/-- A checkpoint image in the safe tier (R422 to R425): which frames it holds (none: every frame of the module), and
whether a media error or a reset has made it invalid; memory with its tags, region and stripe tables, partition
rectangles with their key slots, and the teams and grids of the placement queues. -/
structure CkImage where
  frames : Option (List Nat)
  valid : Bool
  mem : Mem
  tags : List Nat
  regions : Sparse Region
  parts : Sparse Partition
  /-- The key-slot assignments (R425). -/
  slots : Sparse Nat
  teams : Sparse Team
  grids : Sparse Grid
  images : Sparse Image
  deriving DecidableEq, Repr

/-- The whole machine. -/
structure State where
  cores : Sparse Core
  sites : Sparse Site
  mods : Sparse Module
  banks : Sparse Bank
  mem : Mem
  /-- Tagged granules, as storage address div 16, rising (R69). -/
  tags : List Nat
  /-- Poisoned 128-byte lines of memory, as storage address div 128 (R406). -/
  poison : List Nat
  /-- Bytes of placed code as they stood before any store to them, and the stores made to placed code, oldest first
  (R105). -/
  codeOld : Sparse Byte
  codeStores : List (List (Nat × Byte))
  windows : List Window
  regions : Sparse Region
  /-- Doublewords with bits that ERRINJ has altered and no check has met yet (R359): where each stands, and the mask. -/
  flips : List (ErrUnit × Word) := []
  tileDirs : Sparse TileDir
  resv : Sparse Resv
  parts : Sparse Partition
  images : Sparse Image
  teams : Sparse Team
  grids : Sparse Grid
  teamNext : Nat
  /-- Checkpoint images by module · 2^48 + image window address. -/
  ckImages : Sparse CkImage
  cur : Nat
  ctx : Nat
  agenda : List Event
  nextCycle : List Event
  stalled : Bool
  /-- Core cycles that have passed, and by site their number at its last reset: CYCLE of a core that is not listed (R212). -/
  ticks : Nat := 0
  born : Sparse Nat := []
  free : Nat
  deriving DecidableEq, Repr

/-- Why the machine stops. -/
inductive Fault where
  /-- Raised by `step` alone, where no agent of any module can move: no step is on the agenda and the
  current core's module has no power or has not finished its reset (R428, R430). Safe: the hardware
  stands still too, until an input from outside arrives. -/
  | stopped
  deriving DecidableEq, Repr

/-- Why an instruction has no meaning. -/
inductive Refusal where
  /-- Raised by `exec` alone, for an instruction that has no meaning yet. Safe. -/
  | notModelled (mnemonic : String)
  deriving DecidableEq, Repr

/-- Storage of teams' code and tables (log 11). -/
def teamStore : Nat := 2 ^ 49

/-- First byte of a team's window of virtual addresses: its code section, tables from 2^28, regions from 2^30, FIFOs from 2^31
(log 11). -/
def teamWindow (uid : Nat) : Nat := 2 ^ 47 + uid * 2 ^ 32

/-- The root table that firmware gives a partition (R361, R397), a free value (log 34). -/
def rootWord (part : Nat) : Word := (Config.rootTable part).setWidth 64 <<< 12

/-- The hod team of a partition (R354), image 2: it stands on the hods, and on no core. Its code section is in the window (log 4). -/
def hodTeam (part site : Nat) : Team :=
  { grid := 0, idx := 0, part, image := 2, w := 0, h := 0, cls := 0, state := .placed, site, dropOpen := false }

|---|

— Task requirements —
Reproduce the whole listing, exactly.

— Expected answer —
/-- A checkpoint image in the safe tier (R422 to R425): which frames it holds (none: every frame of the module), and
whether a media error or a reset has made it invalid; memory with its tags, region and stripe tables, partition
rectangles with their key slots, and the teams and grids of the placement queues. -/
structure CkImage where
  frames : Option (List Nat)
  valid : Bool
  mem : Mem
  tags : List Nat
  regions : Sparse Region
  parts : Sparse Partition
  /-- The key-slot assignments (R425). -/
  slots : Sparse Nat
  teams : Sparse Team
  grids : Sparse Grid
  images : Sparse Image
  deriving DecidableEq, Repr

/-- The whole machine. -/
structure State where
  cores : Sparse Core
  sites : Sparse Site
  mods : Sparse Module
  banks : Sparse Bank
  mem : Mem
  /-- Tagged granules, as storage address div 16, rising (R69). -/
  tags : List Nat
  /-- Poisoned 128-byte lines of memory, as storage address div 128 (R406). -/
  poison : List Nat
  /-- Bytes of placed code as they stood before any store to them, and the stores made to placed code, oldest first
  (R105). -/
  codeOld : Sparse Byte
  codeStores : List (List (Nat × Byte))
  windows : List Window
  regions : Sparse Region
  /-- Doublewords with bits that ERRINJ has altered and no check has met yet (R359): where each stands, and the mask. -/
  flips : List (ErrUnit × Word) := []
  tileDirs : Sparse TileDir
  resv : Sparse Resv
  parts : Sparse Partition
  images : Sparse Image
  teams : Sparse Team
  grids : Sparse Grid
  teamNext : Nat
  /-- Checkpoint images by module · 2^48 + image window address. -/
  ckImages : Sparse CkImage
  cur : Nat
  ctx : Nat
  agenda : List Event
  nextCycle : List Event
  stalled : Bool
  /-- Core cycles that have passed, and by site their number at its last reset: CYCLE of a core that is not listed (R212). -/
  ticks : Nat := 0
  born : Sparse Nat := []
  free : Nat
  deriving DecidableEq, Repr

/-- Why the machine stops. -/
inductive Fault where
  /-- Raised by `step` alone, where no agent of any module can move: no step is on the agenda and the
  current core's module has no power or has not finished its reset (R428, R430). Safe: the hardware
  stands still too, until an input from outside arrives. -/
  | stopped
  deriving DecidableEq, Repr

/-- Why an instruction has no meaning. -/
inductive Refusal where
  /-- Raised by `exec` alone, for an instruction that has no meaning yet. Safe. -/
  | notModelled (mnemonic : String)
  deriving DecidableEq, Repr

/-- Storage of teams' code and tables (log 11). -/
def teamStore : Nat := 2 ^ 49

/-- First byte of a team's window of virtual addresses: its code section, tables from 2^28, regions from 2^30, FIFOs from 2^31
(log 11). -/
def teamWindow (uid : Nat) : Nat := 2 ^ 47 + uid * 2 ^ 32

/-- The root table that firmware gives a partition (R361, R397), a free value (log 34). -/
def rootWord (part : Nat) : Word := (Config.rootTable part).setWidth 64 <<< 12

/-- The hod team of a partition (R354), image 2: it stands on the hods, and on no core. Its code section is in the window (log 4). -/
def hodTeam (part site : Nat) : Team :=
  { grid := 0, idx := 0, part, image := 2, w := 0, h := 0, cls := 0, state := .placed, site, dropOpen := false }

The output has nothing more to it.